**ASSIGNMENT**
Write out all of the entries below word for word.

··· SUPPLIED INFORMATION

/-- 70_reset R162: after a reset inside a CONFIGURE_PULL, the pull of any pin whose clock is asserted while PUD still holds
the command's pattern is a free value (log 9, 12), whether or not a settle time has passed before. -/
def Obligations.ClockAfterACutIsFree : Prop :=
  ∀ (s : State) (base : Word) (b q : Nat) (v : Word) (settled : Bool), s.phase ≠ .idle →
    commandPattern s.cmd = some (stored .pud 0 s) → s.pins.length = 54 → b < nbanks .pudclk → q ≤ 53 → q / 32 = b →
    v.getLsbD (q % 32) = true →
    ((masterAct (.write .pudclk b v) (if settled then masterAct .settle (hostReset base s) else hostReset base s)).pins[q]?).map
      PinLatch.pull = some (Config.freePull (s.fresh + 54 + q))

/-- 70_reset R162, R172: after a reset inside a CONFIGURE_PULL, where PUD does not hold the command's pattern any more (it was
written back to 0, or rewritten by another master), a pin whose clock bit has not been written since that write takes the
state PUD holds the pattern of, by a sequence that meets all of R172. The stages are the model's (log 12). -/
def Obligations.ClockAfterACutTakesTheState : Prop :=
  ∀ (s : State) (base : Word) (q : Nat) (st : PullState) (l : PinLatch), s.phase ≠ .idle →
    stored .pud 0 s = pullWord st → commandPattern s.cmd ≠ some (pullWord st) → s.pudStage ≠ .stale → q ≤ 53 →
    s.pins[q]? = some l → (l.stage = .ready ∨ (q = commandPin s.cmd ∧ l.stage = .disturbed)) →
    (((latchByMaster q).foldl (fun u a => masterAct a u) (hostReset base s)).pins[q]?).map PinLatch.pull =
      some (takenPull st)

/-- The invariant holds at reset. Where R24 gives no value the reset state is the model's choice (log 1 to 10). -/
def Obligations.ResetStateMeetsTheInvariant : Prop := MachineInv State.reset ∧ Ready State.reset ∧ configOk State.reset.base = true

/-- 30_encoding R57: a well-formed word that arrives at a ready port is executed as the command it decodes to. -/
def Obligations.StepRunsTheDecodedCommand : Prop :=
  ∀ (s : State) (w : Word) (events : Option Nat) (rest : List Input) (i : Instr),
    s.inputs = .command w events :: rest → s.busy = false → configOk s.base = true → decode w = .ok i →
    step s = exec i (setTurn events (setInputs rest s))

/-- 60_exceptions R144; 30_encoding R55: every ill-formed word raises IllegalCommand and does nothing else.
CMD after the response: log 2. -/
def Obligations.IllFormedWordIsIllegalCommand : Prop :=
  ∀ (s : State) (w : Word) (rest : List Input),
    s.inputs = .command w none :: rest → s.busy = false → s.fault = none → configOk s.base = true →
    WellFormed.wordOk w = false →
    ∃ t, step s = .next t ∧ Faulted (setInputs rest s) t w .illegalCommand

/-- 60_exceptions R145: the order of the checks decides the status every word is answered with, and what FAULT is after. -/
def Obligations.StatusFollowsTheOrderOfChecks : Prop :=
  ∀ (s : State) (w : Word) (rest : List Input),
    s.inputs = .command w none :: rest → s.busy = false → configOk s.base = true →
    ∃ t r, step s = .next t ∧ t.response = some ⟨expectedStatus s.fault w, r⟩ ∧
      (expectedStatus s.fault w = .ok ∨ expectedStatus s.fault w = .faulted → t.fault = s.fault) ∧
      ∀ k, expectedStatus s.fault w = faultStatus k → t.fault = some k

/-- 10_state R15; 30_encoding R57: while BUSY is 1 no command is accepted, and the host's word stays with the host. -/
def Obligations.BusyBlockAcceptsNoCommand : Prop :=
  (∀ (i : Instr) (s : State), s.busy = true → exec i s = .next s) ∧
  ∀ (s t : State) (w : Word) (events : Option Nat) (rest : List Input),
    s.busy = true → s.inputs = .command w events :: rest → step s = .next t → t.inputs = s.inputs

······

**ANSWER FOR THE TASK**
/-- 70_reset R162: after a reset inside a CONFIGURE_PULL, the pull of any pin whose clock is asserted while PUD still holds
the command's pattern is a free value (log 9, 12), whether or not a settle time has passed before. -/
def Obligations.ClockAfterACutIsFree : Prop :=
  ∀ (s : State) (base : Word) (b q : Nat) (v : Word) (settled : Bool), s.phase ≠ .idle →
    commandPattern s.cmd = some (stored .pud 0 s) → s.pins.length = 54 → b < nbanks .pudclk → q ≤ 53 → q / 32 = b →
    v.getLsbD (q % 32) = true →
    ((masterAct (.write .pudclk b v) (if settled then masterAct .settle (hostReset base s) else hostReset base s)).pins[q]?).map
      PinLatch.pull = some (Config.freePull (s.fresh + 54 + q))

/-- 70_reset R162, R172: after a reset inside a CONFIGURE_PULL, where PUD does not hold the command's pattern any more (it was
written back to 0, or rewritten by another master), a pin whose clock bit has not been written since that write takes the
state PUD holds the pattern of, by a sequence that meets all of R172. The stages are the model's (log 12). -/
def Obligations.ClockAfterACutTakesTheState : Prop :=
  ∀ (s : State) (base : Word) (q : Nat) (st : PullState) (l : PinLatch), s.phase ≠ .idle →
    stored .pud 0 s = pullWord st → commandPattern s.cmd ≠ some (pullWord st) → s.pudStage ≠ .stale → q ≤ 53 →
    s.pins[q]? = some l → (l.stage = .ready ∨ (q = commandPin s.cmd ∧ l.stage = .disturbed)) →
    (((latchByMaster q).foldl (fun u a => masterAct a u) (hostReset base s)).pins[q]?).map PinLatch.pull =
      some (takenPull st)

/-- The invariant holds at reset. Where R24 gives no value the reset state is the model's choice (log 1 to 10). -/
def Obligations.ResetStateMeetsTheInvariant : Prop := MachineInv State.reset ∧ Ready State.reset ∧ configOk State.reset.base = true

/-- 30_encoding R57: a well-formed word that arrives at a ready port is executed as the command it decodes to. -/
def Obligations.StepRunsTheDecodedCommand : Prop :=
  ∀ (s : State) (w : Word) (events : Option Nat) (rest : List Input) (i : Instr),
    s.inputs = .command w events :: rest → s.busy = false → configOk s.base = true → decode w = .ok i →
    step s = exec i (setTurn events (setInputs rest s))

/-- 60_exceptions R144; 30_encoding R55: every ill-formed word raises IllegalCommand and does nothing else.
CMD after the response: log 2. -/
def Obligations.IllFormedWordIsIllegalCommand : Prop :=
  ∀ (s : State) (w : Word) (rest : List Input),
    s.inputs = .command w none :: rest → s.busy = false → s.fault = none → configOk s.base = true →
    WellFormed.wordOk w = false →
    ∃ t, step s = .next t ∧ Faulted (setInputs rest s) t w .illegalCommand

/-- 60_exceptions R145: the order of the checks decides the status every word is answered with, and what FAULT is after. -/
def Obligations.StatusFollowsTheOrderOfChecks : Prop :=
  ∀ (s : State) (w : Word) (rest : List Input),
    s.inputs = .command w none :: rest → s.busy = false → configOk s.base = true →
    ∃ t r, step s = .next t ∧ t.response = some ⟨expectedStatus s.fault w, r⟩ ∧
      (expectedStatus s.fault w = .ok ∨ expectedStatus s.fault w = .faulted → t.fault = s.fault) ∧
      ∀ k, expectedStatus s.fault w = faultStatus k → t.fault = some k

/-- 10_state R15; 30_encoding R57: while BUSY is 1 no command is accepted, and the host's word stays with the host. -/
def Obligations.BusyBlockAcceptsNoCommand : Prop :=
  (∀ (i : Instr) (s : State), s.busy = true → exec i s = .next s) ∧
  ∀ (s t : State) (w : Word) (events : Option Nat) (rest : List Input),
    s.busy = true → s.inputs = .command w events :: rest → step s = .next t → t.inputs = s.inputs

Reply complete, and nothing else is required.